Treating AI agents like operating systems: a CISPA blueprint for isolation and privilege
A May 14, 2026 CISPA paper applies decades of OS security thinking to LLM agents. Tested on four OpenClaw-like systems, two weakness classes — cross-user exfiltration and unauthorized network egress — fail in every single one.
What is this?
On May 14, 2026, Lukas Pirch and six co-authors from CISPA Helmholtz Center and TU Berlin — including Thorsten Holz and Konrad Rieck — posted Toward Securing AI Agents Like Operating Systems on arXiv (2605.14932, cs.CR, CC-BY 4.0). The paper does not announce a new exploit class. It does something more useful for builders: it argues that LLM agents have re-invented the security problems that operating systems solved in the 1970s, and that the same toolkit — process isolation, privilege separation, mediated communication — is the realistic path out.
The authors back the analogy with a hands-on case study. They built a unified architecture covering the dominant open-source agent stacks, mapped attack surfaces onto it, and ran the same threat model against four widely deployed OpenClaw-like agents. The headline result is sobering: two weakness classes — cross-user data exfiltration and unauthorized network egress — break every single agent tested, under modest attacker capabilities.
How it works
The paper frames an agent as four pieces wired together: a planning core (the LLM), a tool layer (skills, MCP servers, browsers, shells), a memory layer (short-term context plus long-term stores), and a session boundary (per-user state). Each piece maps onto an OS concept the literature already has language for.

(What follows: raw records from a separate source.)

/-- OPEN (R268). -/
def execOpenLands (s : State) : Host.Outcome State Fault Refusal := creamRow (· == .opn) s
/-- TRAIN_DATA_BEAT (R270, R276). -/
def execTrainDataBeat (s : State) : Host.Outcome State Fault Refusal :=
  creamRow (fun k => match k with | .exponents => true | .plane _ => true | _ => false) s
/-- END (R280, R281). -/
def execEndLands (s : State) : Host.Outcome State Fault Refusal :=
  creamRow (fun k => match k with | .fin _ => true | _ => false) s

/-- The branch in a direction is cut: an END goes to it if it was open, what waits for it goes, and the cut may pass up
(R280). -/
def creamCut (s : State) (p : Site) (t : Nat) (src : Site) (d : Dir) (send : Bool) : State :=
  let g := (s.core p).cream t
  match (g.train src).bind fun r => r.branch d with
  | none => s
  | some r =>
    let s := if r.cut || r.ended then s
      else
        let b := creamBeat g t src (.fin r.sent) []
        let s := s.onTrainLink p d fun l => { l with wait := l.wait.filter fun w => w.key != b.key }
        let s := s.onBranch p t src d fun r => { r with cut := true, ended := true }
        if send then creamFlush 64 (creamOut s p d b) p d else s
    tryCutUp s p t src

/-- CUT (R280). -/
def execCutLands (s : State) : Host.Outcome State Fault Refusal :=
  onLanding s fun p t =>
    match p.body with
    | .creamHeader h _ =>
      let b := beatOfHdr h
      if b.kind = .cut then creamArrives t p.dst p.src b (fun _ d => creamCut t p.dst b.tag b.src d true) id else s
    | _ => s

/-- A branch of a train is done: its END has left. -/
def branchDone (c : Core) (g : CreamTag) (t : Nat) (src : Site) (r : Branch) : Bool :=
  r.ended && !(c.trainLink r.dir).waits (creamBeat g t src .opn [])

/-- TRAIN_DONE: the train of tag `num` at the core in `cur` has ended on every branch: the source lock goes, a broadcast
adds 1 to its counter and is idle (R273, R281). -/
def execTrainDone (s : State) : Host.Outcome State Fault Refusal :=
  let p := s.cur.1
  let t := s.num
  let g := s.here.cream t
  .next (match g.train p with
    | none => s
    | some r =>
      if 4 ≤ t ∨ g.busy = false ∨ g.mode = .join ∨ r.ended ∨ creamQueued s.here t ∨ !r.branches.all (branchDone s.here g t p)
        ∨ ¬ (g.mode = .bcast ∨ r.toSend.isEmpty) then s
      else
        let s := s.onCream p t fun g => g.onTrain p fun r => { r with ended := true, toSend := [] }
        let s := s.onCore p fun c => c.unlock g.srcCmd
        if g.mode = .bcast then (s.addCounter p g.counter 1).onCream p t fun g => { g with busy := false }
        else creamSettle s p t)

/-! ## A lost link (R283) -/

/-- What the loss of the link from p in direction d does to the trains that ran from p to q. A tag that loses several tiles raises
one CREAM, whose EVAL is the first of them: the model's choice (log entry 28). -/
def linkLostOne (s : State) (p q : Site) (d : Dir) : State :=
  let s := s.onTrainLink p d fun l => { l with out := [], wait := [] }
  let s := match fromDir s q p with
    | none => s
    | some e => s.onTrainLink q e fun l => { l with inn := [] }
  (List.range 4).foldl (fun s t =>
    let s := (((s.core p).cream t).trains).foldl (fun s r => creamCut s p t r.src d false) s
    let g := (s.core q).cream t
    let lost := g.trains.filter fun r =>
      g.busy && g.joined && decide (r.src ≠ q) && (treeParent r.src q).any (fun e => neighbour s q e == some p)
        && (g.tiles[g.tileOf r.src]?).any fun w => !w.final && !w.fail
    match lost with
    | [] => s
    | r :: _ =>
      let fail (g : CreamTag) : CreamTag := lost.foldl (fun g r => g.onTile (g.tileOf r.src) fun w => { w with fail := true }) g
      let s := s.onCream q t fail
      let s := s.onCore q fun c =>
        let c := (c.breakCounter g.counter).unlock g.recvCmd
        if g.mode = .gather then c.unlock g.srcCmd else c
      s.asyncFault q g.ctx g.serial
        { code := CREAM, sub := 0, aux := 0, val := BitVec.ofNat 32 (g.tileAddr (g.tileOf r.src)) }) s

def oppositeDir : Dir → Dir
  | .east => .west | .west => .east | .north => .south | .south => .north

/-- MESH_LINK_LOSS: the link of the core in `cur` in a direction is lost, for the trains of both its ways (R283). -/
def execMeshLinkLoss (dir : Dir) (s : State) : Host.Outcome State Fault Refusal :=
  .next (match neighbour s s.cur.1 dir with
    | none => s
    | some q => linkLostOne (linkLostOne s s.cur.1 q dir) q s.cur.1 (oppositeDir dir))

end Sys2Proof.Machine
end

Operating system LLM agent
----------------- -----------------
Process ≈ Session
Process isolation ≈ Per-user state separation
User vs. kernel ≈ Trusted plan vs. untrusted tool output
Capabilities / syscalls ≈ Tool-call ACLs
File system permissions ≈ Memory + RAG read/write policies
Network namespace ≈ Egress policy for the agent process
IPC mediation ≈ Inter-agent / inter-skill communication
Against this map the paper enumerates two weakness families that survived every system tested:
- PI-1 — Cross-user data exfiltration. Agents that share a backend memory store, tool cache, or skill index across sessions allow one user’s content (documents, conversation history, secrets pasted earlier) to be recovered by another user’s session, sometimes from a single carefully shaped query. The OS analogue is the absence of user-level process isolation: every session reads from the same address space.
- NF-1 — Unauthorized message sending. Even agents marketed as “reply only” routinely reach out: HTTP fetches that the developer thought were sandboxed, MCP servers that proxy to upstream services, skills that quietly e-mail or post. There is no egress firewall on the agent process, so the moment a tool can issue any outbound request, exfiltration paths multiply.
The paper documents both with reproducible setups but — in line with responsible-disclosure norms — without dropping working payloads. The point is structural, not anecdotal: even “modest attacker capabilities” (a single user account, a single uploaded document, a single skill installation) cross both boundaries.
The work converges with adjacent results from this season. Microsoft Security’s May 7, 2026 advisory on RCE in AI-agent frameworks showed that prompts can lower into shells when the runtime conflates plan and execution privileges. The OWASP GenAI Exploit Round-up Q1 2026, published April 14, 2026, reported the same pattern at incident scale: failures are no longer about model outputs alone but about identities, orchestration layers, and supply chains. The CISPA paper is the systems-security framing those incident reports were missing.
Why it matters
Three points generalise beyond this paper.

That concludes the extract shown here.